By Patrick Battuello,
In Behalf of Animals
Racinos, horseracing tracks with Video Lottery Terminals (VLTs), are New York’s answer to stabilizing (saving) a gravely ill industry, especially at the harness level. Currently, 9 of the 11 NY tracks house VLTs: Saratoga (Harness), Finger Lakes, Buffalo, Monticello, Batavia, Tioga, Vernon, Yonkers, and Aqueduct. Each facility is entitled to a 26-32% cut of net revenue, plus 8-10% for marketing its VLTs or horseracing, plus up to 4% for “capital improvements.” All told, since the program’s inception in 2004, this translates to $1.023 billion for purses and $571 million for marketing and infrastructure, and remember, only four racinos have been open for the full eight years. But has this bounty changed racing’s core health? The state Comptroller’s office filed this report in July. It concludes:
We found that, despite the influx of VLT monies since calendar year 2004, handle at their associated racetracks has continued to decrease. In fact, total handle on live racing in New York decreased from $53 million in 2004 to $46 million in 2010, a decrease of 13 percent.

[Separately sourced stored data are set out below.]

/-- DECODE of what ENCODE wrote runs the transform on the encoded buffer, as version 3 (R156, R161). -/
theorem execDecode_encodedAsSource {s : State} {x : Word} (hn : s.srcLen.toNat ≠ 0) (hsize : s.params.MemSizeOk)
    (hdst : s.dstAddr.toNat + (256 * (s.srcLen.toNat / 256 + 1) + 5) ≤ s.params.memSize)
    (hx : x.toNat + 256 * (s.srcLen.toNat / 256 + 1) ≤ s.params.memSize)
    (hdisjoint : x.toNat + 256 * (s.srcLen.toNat / 256 + 1) ≤ s.dstAddr.toNat ∨
      s.dstAddr.toNat + (256 * (s.srcLen.toNat / 256 + 1) + 5) ≤ x.toNat) :
    execDecode (encodedAsSource s x) = finishDecode (decodeStart (encodedAsSource s x) (some .v3)) x.toNat
      (decodeBuffer s.params
        (encodeBuffer s.params (s.mem.readBytes s.srcAddr.toNat s.srcLen.toNat) s.seed).bytes) := by
  have hlen : (encodedAsSource s x).srcLen.toNat = 256 * (s.srcLen.toNat / 256 + 1) + 5 := by
    rw [encodedAsSource_srcLen, encodeResult_dstLen_toNat hn hsize hdst]
  have hver : versionOf (encodedAsSource s x).srcLen.toNat = some .v3 := by rw [hlen, versionOf_encoded]
  have hsource : sourceOperand (encodedAsSource s x) =
      ⟨s.dstAddr.toNat, 256 * (s.srcLen.toNat / 256 + 1) + 5⟩ := by
    rw [sourceOperand, hlen, encodedAsSource_srcAddr]
  have htarget : decodeTarget (encodedAsSource s x) .v3 = ⟨x.toNat, 256 * (s.srcLen.toNat / 256 + 1)⟩ := by
    rw [decodeTarget, hlen, encodedAsSource_dstAddr]
    rfl
  have hsrcOk : (sourceOperand (encodedAsSource s x)).Valid (encodedAsSource s x).params := by
    rw [hsource, encodedAsSource_params]
    exact .inr hdst
  have hdstOk : (decodeTarget (encodedAsSource s x) .v3).Valid (encodedAsSource s x).params := by
    rw [htarget, encodedAsSource_params]
    exact .inr hx
  have ho : ¬ (sourceOperand (encodedAsSource s x)).Overlaps (decodeTarget (encodedAsSource s x) .v3) := by
    simp only [hsource, htarget, Region.Overlaps]
    omega
  rw [execDecode_of_fits _ hsrcOk ((le_encoded_length _).trans_eq hlen.symm) hver hdstOk ho, hlen,
    encodedAsSource_params, encodedAsSource_srcAddr, encodedAsSource_dstAddr, encodedAsSource_mem,
    encodeResult_readBytes hn]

Although one could say that the VLT contributions may have slowed down the rate of decline at New York’s racetracks, we are unable to determine whether the millions of dollars that pay for increased purses, rather than for education, are having their intended effect.
In response to the audit, Lottery Director Gordon Medenica:
Anecdotally, we know from all our facility operators that there is almost no overlap or synergy between the casino patrons and the horse racing patrons at the facilities. Many of the facilities lose money on their horse racing operations…but consider it simply a cost of doing business for having the VLT license and operating the gaming facility. In the past, one could characterize the facilities as horse racetracks with gaming machines, but now it is much more accurate to describe them as casinos (with a legally required track on the property). …As mentioned earlier, we share the Comptroller’s concern about the effectiveness of the horse racing subsidies generated by the Video Lottery program.

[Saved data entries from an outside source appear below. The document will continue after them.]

-- ==== Sys2Proof/Machine/Core.lean ====
section
/-! DEFINITION. SM4CORE behind the host's interface. -/

def Sys2Proof.core : Host.Core :=
  { State := Sys2Proof.Machine.State
    Fault := Sys2Proof.Machine.Fault
    Refusal := Sys2Proof.Machine.Refusal
    step := Sys2Proof.Machine.step
    reset := Sys2Proof.Machine.State.reset }
end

On cue, horseracing defends the VLT program as a hugely successful “partnership” (“subsidy,” to them, is a four-letter word) that has benefited both state taxpayers and private enterprise. Inconveniently for the horse people, however, it is virtually certain that VLTs would succeed in a host of other public places – bars, restaurants, truck stops, etc. – and that these venues would not require anything close to the 40% or so currently gifted to racing. Imagine how many more millions could be flowing to education. Of course, racing interests are quite content with the current arrangement. Purses are jacked and breeding is robust, but not because of full stands or busy betting windows. Indeed, it is no exaggeration to say that if not for VLTs, harness racing in NYS would be dead or dying.
Richard Aurelio of the Franchise Oversight Board says (Times Union, 8/14/12): “The racing experience is getting more and more boring. It’s confusing, it’s slow-paced, it’s seedy. … The trends are clear: We’re losing 4 or 5 percent of fans each year.”
States (and Canadian provinces) across the nation are growing weary of propping up “the sport of kings” by turning it into a collective casino “with a legally required track on the property.” Enough already. Kill the subsidy; let the market take its course.